** Problem **
All that is needed is a count of the lines in this data that contain the word "resumeNext".

(Stored records)
<<<<
-- ==== Sys2Proof/Machine/Update.lean ====
section
/-! DEFINITION. The check of a firmware image, the update of the Registrar's firmware, and the Registrar's watchdog (R732, R737
to R739, R744, R765). -/
namespace Sys2Proof.Machine

/-- The cause with which an image fails its check, in the order of R765; 0 when it passes. -/
def State.imageCause (s : State) (x : ImageSeen) : Nat :=
  if !x.readOk then 1
  else if x.magic.toNat != 0x464C4849 || x.format.toNat != 1 then 2
  else if x.length.toNat = 0 ∨ 5242880 < x.length.toNat then 3
  else if !x.keyOk || decide (2 ≤ x.keyIndex.toNat) || (s.rd Rg.bootRevoked).testBit x.keyIndex.toNat then 4
  else if !x.sigOk then 5
  else if x.svn.toNat < s.rd Rg.bootMinSvn then 6
  else 0

/-- FW_START: a write of START by T00 begins the check of the image at FW_IMAGE; during an update it does nothing. -/
def State.fwStart (s : State) : State :=
  if s.fw.checking || s.rd Rg.fwState != 0 then s else { s with fw := { s.fw with checking := true } }

def doFwStart (m : MasterId) (s : State) : State := s.guardWrite m.val 0x80 (s.isProctor m.val) State.fwStart

/-- FW_CHECK_DONE: an image that fails ends the update; one that passes waits for a Bell (R737). -/
def State.fwChecked (s : State) (x : ImageSeen) : State :=
  if !s.fw.checking then s
  else
    let c := s.imageCause x
    let s1 := { s with fw := { s.fw with checking := false, next := x.version.toNat } }
    if c = 0 then s1.wr Rg.fwState 1 else (s1.wr Rg.fwResult 2).raise 38 24 2

def doFwCheckDone (x : ImageSeen) (s : State) : State := s.fwChecked x

/-- The Registrar restarts, from the pause of admission onward: its epoch increments (R726, R738). -/
def State.registrarRestart (s : State) (c : FwCause) : State :=
  let s1 := { s with fw := { s.fw with pause := true, running := true, cause := c, since := s.now, resumeNext := false } }
  (((s1.wr Rg.fwState 2).bumpEpoch 24).setUnit 24 1)

/-- No Thotor command executes, no job work runs, and no domain or block reset is in progress (R738, R744). -/
def State.fwQuiet (s : State) : Bool :=
  s.thotor.sessions.all (fun e => e.2.wait.isNone) && !s.thotor.storing && s.billets.all (fun b => b.lane != 0xFF) && s.power.resetting.isEmpty &&
  (List.range 8).all (fun a => !(s.anvil a).testing)

/-- FW_UPDATE_BEGIN: at a quiet Bell admission pauses and the Registrar restarts on the new image (R738). -/
def State.fwBegin (s : State) : State :=
  if s.rd Rg.fwState = 1 ∧ s.now = s.lastBell ∧ s.fwQuiet then (s.raise 36 24 0).registrarRestart .update else s

def doFwUpdateBegin (s : State) : State := s.fwBegin

/-- FW_READY: the Registrar reports ready. The ledger is costed anew, and admission resumes at the next Bell (R738). -/
def State.fwReady (s : State) : State :=
  if !s.fw.running then s
  else
    let s1 := { s with fw := { s.fw with running := false, resumeNext := true } }
    let s2 := if s.fw.cause == .update then
        { (s1.wr Rg.fwResult 0).wr Rg.bootVersion s.fw.next with
            fw := { s1.fw with prev := some (s.rd Rg.bootVersion), readyAt := some s.now } }
      else s1
    (s2.setUnit 24 0).fitness

def doFwReady (s : State) : State := s.fwReady

/-- The Registrar restarts on the previous image: RESULT reads 1, and E0038 is raised (R739). -/
def State.fwRevert (s : State) : State :=
  let s1 := match s.fw.prev with
    | some v => { s.wr Rg.bootVersion v with fw := { s.fw with prev := none, readyAt := none } }
    | none => s
  ((s1.wr Rg.fwResult 1).raise 38 24 1).registrarRestart .revert

/-- FW_READY_TIMEOUT: the new image has not reported ready within 50 ms (R739). -/
def State.fwTimeout (s : State) : State :=
  if s.fw.running && s.fw.cause == .update then (s.reach (s.fw.since + msTicks 50)).fwRevert else s

def doFwReadyTimeout (s : State) : State := s.fwTimeout

/-- The new image reported ready less than 1 s ago. -/
def State.fwFresh (s : State) : Bool :=
  match s.fw.readyAt with
  | some t => s.fw.prev.isSome && decide (s.now ≤ t + msTicks 1000)
  | none => false

/-- REGISTRAR_WATCHDOG: 2 ms without a heartbeat. The Registrar restarts on its running image, or on the previous one within
1 s of an update (R732, R739). -/
def State.registrarWatchdog (s : State) : State :=
  if s.fw.running then s
  else
    let s1 := s.raise 39 24 0
    if s1.fwFresh then s1.fwRevert else (s1.raise 36 24 0).registrarRestart .watchdog

def doRegistrarWatchdog (s : State) : State := s.registrarWatchdog

end Sys2Proof.Machine
end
>>>>
** Exercise result **
2